HOW AKAMAI MAPS ITS SECURITY STACK TO THE ATT&CK CHAIN
Akamai structures its security product portfolio around the ATT&CK chain, creating layered interception at multiple stages. WAF products address initial reconnaissance and access attempts. Prolexic handles infrastructure-level denial of service. API Firewall covers API-layer attacks. Micro-segmentation interrupts lateral movement and internal discovery.
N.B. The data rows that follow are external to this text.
-- ==== Sys2Proof/Tests/Slice0.lean ====
section
/-! SUPPORT. Tests: every check of WellFormed refuses an ill-formed term; every constructor's decoding on words written out from the encodings of spec/opcode_table.json; single steps with the results that spec/95_test_vectors.md gives; and for each statement with hypotheses a state and operands that meet them. -/

namespace Sys2Proof.Tests

open Sys2Proof.Machine

/-! Well-formedness: one ill-formed term for each check. -/

/-- None of the terms is well formed. -/
def noneWf (l : List Instr) : Bool := l.all fun i => !i.wf

/-- Operand categories (rule R132). -/
theorem test_wf_categories :
    noneWf [.ori .byte 1 (.an 0), .addi .word 1 (.pcDisp 0), .cmpi .long 1 (.imm 0), .btstStatic 1 (.imm 0),
      .btstDynamic 1 (.an 0), .bchgStatic 1 (.pcDisp 0), .bsetDynamic 1 (.an 2), .moveB (.dn 0) (.an 1),
      .moveW (.dn 0) (.imm 0), .moveL (.dn 0) (.pcDisp 0), .neg .word (.an 1), .scc .eq (.pcDisp 4),
      .eor .word 0 (.imm 1), .moveToCcr (.an 0), .divu 0 (.an 1), .lea 0 (.postInc 1), .jmp (.dn 0), .pea (.imm 0),
      .movemToMem true 1 (.postInc 0), .movemToRegs true 1 (.preDec 0), .addq 1 .word (.imm 0), .orToReg .word 0 (.an 1),
      .orToMem .word 0 (.dn 1), .addToMem .long 0 (.an 1), .asrMem (.dn 0)] = true := by decide

/-- Byte operands in address registers (rules R22, R111). -/
theorem test_wf_byte_address_register :
    noneWf [.moveB (.an 0) (.dn 1), .addq 1 .byte (.an 0), .addToReg .byte 0 (.an 1), .cmp .byte 0 (.an 1)] = true := by
  decide

/-- Immediates that do not fit their size (rule R121). -/
theorem test_wf_immediates :
    noneWf [.ori .byte 0x100 (.dn 0), .subi .word 0x10000 (.dn 0), .btstDynamic 0 (.imm 0x100),
      .moveB (.imm 0x100) (.dn 0), .moveW (.imm 0x10000) (.dn 0), .moveaW (.imm 0x10000) 0, .divs 0 (.imm 0x10000),
      .andToReg .byte 0 (.imm 0x100), .addToReg .word 0 (.imm 0x10000), .adda false 0 (.imm 0x10000)] = true := by decide

/-- Branch displacements and conditions (rule R106). -/
theorem test_wf_branches :
    noneWf [.bra (.short 0), .bsr (.short 0), .bcc .eq (.short 0), .bcc .t (.short 2), .bcc .f (.word 2)] = true := by decide

/-! Decoding: words written out from the encodings of spec/opcode_table.json. -/

/-- Each list of words decodes to its instruction, which takes all of them. -/
def allRead (l : List (List Word × Instr)) : Bool :=
  l.all fun p => match decode p.1 with
    | .ok (i, rest) => i == p.2 && rest.isEmpty && i.wf
    | .error _ => false

theorem test_decode_immediates :
    allRead [
      ([0b0000000000000101, 0xAB7F], .ori .byte 0x7F (.dn 5)),
      ([0b0000001001010011, 0x8001], .andi .word 0x8001 (.ind 3)),
      ([0b0000010010011110, 0x1234, 0x5678], .subi .long 0x12345678 (.postInc 6)),
      ([0b0000011001101010, 0x0001, 0xFFFE], .addi .word 1 (.disp 2 0xFFFE)),
      ([0b0000101010111001, 0x0000, 0x0001, 0x00FF, 0x3000], .eori .long 1 (.absL 0x00FF3000)),
      ([0b0000110000110001, 0x0080, 0x97FE], .cmpi .byte 0x80 (.index 1 { isAddr := true, reg := 1, isLong := false, d8 := 0xFE }))] = true := by decide

theorem test_decode_status_immediates :
    allRead [
      ([0b0000000000111100, 0x0010], .oriToCcr 0x10),
      ([0b0000000001111100, 0x0700], .oriToSr 0x0700),
      ([0b0000001000111100, 0x00EF], .andiToCcr 0xEF),
      ([0b0000001001111100, 0xF8FF], .andiToSr 0xF8FF),
      ([0b0000101000111100, 0x0001], .eoriToCcr 1),
      ([0b0000101001111100, 0x8000], .eoriToSr 0x8000)] = true := by decide
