-- ==== Sys2Proof/Syntax.lean ====
section
/-! DEFINITION. The instruction set as syntax: the 17 mnemonics, the six operand kinds, the operand schema of each
mnemonic (rules R53, R54, R56 of `30_encoding.md`), and `Instr`, one constructor per row of `opcode_table.json`. -/

namespace Sys2Proof

/-- The 17 mnemonics, in the order of rule R56. `inI` is the table's `in` and `outQ` its `out` (`in` is a word of Lean;
both constructors carry their port's letter). -/
inductive Mnemonic where
  | movi | mov | add | sub | and | eor | inc | dec | inI | outQ | jp | jz | jnz | rcall | ret | shl | shr
  deriving DecidableEq, Repr

/-- Every mnemonic once (`NINSTR` = 17, rule R4 and conflict C1: the enumeration wins over the count 16). -/
def Mnemonic.all : List Mnemonic :=
  [.movi, .mov, .add, .sub, .and, .eor, .inc, .dec, .inI, .outQ, .jp, .jz, .jnz, .rcall, .ret, .shl, .shr]

/-- The six operand kinds of rule R53. -/
inductive OperandKind where
  /-- `d`: destination register, `byte0[2:0]`. -/
  | d
  /-- `s`: source register, `byte1[2:0]`. -/
  | s
  /-- `b`: immediate, `byte1[7:0]`. -/
  | b
  /-- `o`: relative displacement, `byte1[7:0]`. -/
  | o
  /-- `I`: the input port, no encoding bits. -/
  | portI
  /-- `Q`: the output port, no encoding bits. -/
  | portQ
  deriving DecidableEq, Repr

/-- The operand schema of each mnemonic, the ordered operand kinds of its descriptor (R54, the `schema` column of R56). -/
def Mnemonic.schema : Mnemonic → List OperandKind
  | .movi => [.d, .b]
  | .mov => [.d, .s]
  | .add => [.d, .s]
  | .sub => [.d, .s]
  | .and => [.d, .s]
  | .eor => [.d, .s]
  | .inc => [.d]
  | .dec => [.d]
  | .inI => [.d, .portI]
  | .outQ => [.portQ, .s]
  | .jp => [.o]
  | .jz => [.o]
  | .jnz => [.o]
  | .rcall => [.o]
  | .ret => []
  | .shl => [.d]
  | .shr => [.d]

/-- An instruction of the ocrsim engine with the operands its schema names (R54, R56). The bits a schema does not name
are not part of the instruction: the decoder ignores them (R57). Every register field has the 3-bit type the encoding
gives it, so no register number is out of range (R11). -/
inductive Instr where
  /-- `movi d,b` (R100). -/
  | movi (d : RegNum) (b : Byte)
  /-- `mov d,s` (R101). -/
  | mov (d r : RegNum)
  /-- `add d,s` (R110). -/
  | add (d r : RegNum)
  /-- `sub d,s` (R111). -/
  | sub (d r : RegNum)
  /-- `and d,s` (R112). -/
  | and (d r : RegNum)
  /-- `eor d,s` (R113). -/
  | eor (d r : RegNum)
  /-- `inc d` (R114). -/
  | inc (d : RegNum)
  /-- `dec d` (R115). -/
  | dec (d : RegNum)
  /-- `in d,I` (R120). -/
  | inI (d : RegNum)
  /-- `out Q,s` (R121). -/
  | outQ (r : RegNum)
  /-- `jp o` (R130). -/
  | jp (o : Byte)
  /-- `jz o` (R131). -/
  | jz (o : Byte)
  /-- `jnz o` (R132). -/
  | jnz (o : Byte)
  /-- `rcall o` (R133). -/
  | rcall (o : Byte)
  /-- `ret` (R134). -/
  | ret
  /-- `shl d` (R140). -/
  | shl (d : RegNum)
  /-- `shr d` (R141). -/
  | shr (d : RegNum)
  deriving DecidableEq, Repr

/-- The mnemonic of an instruction. -/
def Instr.mnemonic : Instr → Mnemonic
  | .movi _ _ => .movi
  | .mov _ _ => .mov
  | .add _ _ => .add
  | .sub _ _ => .sub
  | .and _ _ => .and
  | .eor _ _ => .eor
  | .inc _ => .inc
  | .dec _ => .dec
  | .inI _ => .inI
  | .outQ _ => .outQ
  | .jp _ => .jp
  | .jz _ => .jz
  | .jnz _ => .jnz
  | .rcall _ => .rcall
  | .ret => .ret
  | .shl _ => .shl
  | .shr _ => .shr

end Sys2Proof
end

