-- ==== Sys2Proof/Machine/State.lean ====
section
/-! DEFINITION. The state of the engine, all of the summary table of `10_state.md` (rules R10 to R26), as plain data; the
reasons a step can stop; and the state right after reset (R25, R170). The instruction-boundary markers are not engine
state (R24). -/

namespace Sys2Proof.Machine

/-- The 256-byte memory (R22), as the cells that differ from what an unlisted address reads as, in rising order of
address. -/
abbrev Memory := List Host.Cell

/-- What an address that the list does not name reads as: 0, the reset contents of memory (R25 "memory zeroed"). -/
def unlistedByte : Byte := 0

/-- The canonical form of a memory: addresses strictly rising, every address one of the 256 that exist (R22), and no
entry equal to what an unlisted address reads as. Equal memories are then equal lists. -/
abbrev Memory.wf (m : Memory) : Prop :=
  m.Pairwise (fun c c' => c.1 < c'.1) ∧ ∀ c ∈ m, c.1 < 256 ∧ c.2 ≠ unlistedByte

/-- The engine's state. -/
structure State where
  /-- The general registers S0 to S7 (R10), none of them hardwired. -/
  regs : Vector Byte 8
  /-- The program counter (R12). -/
  pc : Byte
  /-- The stack pointer (R15): it points at the most recently pushed byte. -/
  sp : Byte
  /-- The zero flag Z, the only flag (R16). -/
  zero : Bool
  /-- The input port I, a byte that only the host writes, between steps (R18, decision D9, assumption 9). -/
  portI : Byte
  /-- The output port Q, the last value written by `out` (R19). -/
  portQ : Byte
  /-- The spare byte register SPARE, which no instruction reads or writes (R20). -/
  spare : Byte
  /-- The memory (R22). -/
  mem : Memory
  /-- The fault latch FAULT (R23): set by IllegalOpcode, cleared only by reset. -/
  fault : Bool
  deriving DecidableEq, Repr

/-- Why a step stops. Both are the fault outcome of rule R153, and both are safe: the engine itself does nothing more. -/
inductive Fault where
  /-- IllegalOpcode (R150): the step fetched `byte0` at `pc` and its opcode is unmapped. Raised by `raiseIllegalOpcode`
  for `step`, never by an instruction; the state is as before the step, but for the latch FAULT (`State.latchFault`,
  which `cycle` applies). Safe: the engine goes no further either. -/
  | illegalOpcode (pc byte0 : Byte)
  /-- The latch FAULT was already set when the step began (R80 first line, R153): nothing is read and nothing changes.
  Raised by `stepWhenFaulted` for `step`. Safe: the engine does nothing until a reset. -/
  | faultLatched
  deriving DecidableEq, Repr

/-- Why a step has no meaning in the model. -/
inductive Refusal where
  /-- An instruction that has no meaning yet, by its mnemonic. Raised by no arm of `exec`: every instruction has its
  meaning. Safe: the model stops. -/
  | notModelled (mnemonic : String)
  deriving DecidableEq, Repr

/-- The state right after reset (R25, R170): every register, both ports, SPARE, PC and SP 0, the flag and the latch
false, memory zeroed. No reset value is open in the spec; I, Q and SPARE are 0 by decision D20 (assumption 11). -/
def State.reset : State where
  regs := Vector.replicate 8 0
  pc := 0
  sp := 0
  zero := false
  portI := 0
  portQ := 0
  spare := 0
  mem := []
  fault := false

end Sys2Proof.Machine
end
Exfiltration and command-and-control are addressed by additional data protection tooling.
“Across that entire thing — they have 14 opportunities to stop them — Akamai is going to be a partner in a lot of those different steps to interdict and disrupt their methodology.”
ADDITIONAL MITRE RESOURCES FOR ENTERPRISE SECURITY TEAMS
Beyond ATT&CK and ATLAS, MITRE maintains several additional frameworks relevant to enterprise security practitioners: CRAFT (Cyber Resiliency Engineering Framework) for NIST SP 800-160 alignment; Caldera for automated red team assessments; and ADAPT (Adversarial Actions in Digital Payment Technologies) for financial sector threat modeling. Industry-specific breakouts exist for healthcare, critical infrastructure, and other high-threat verticals.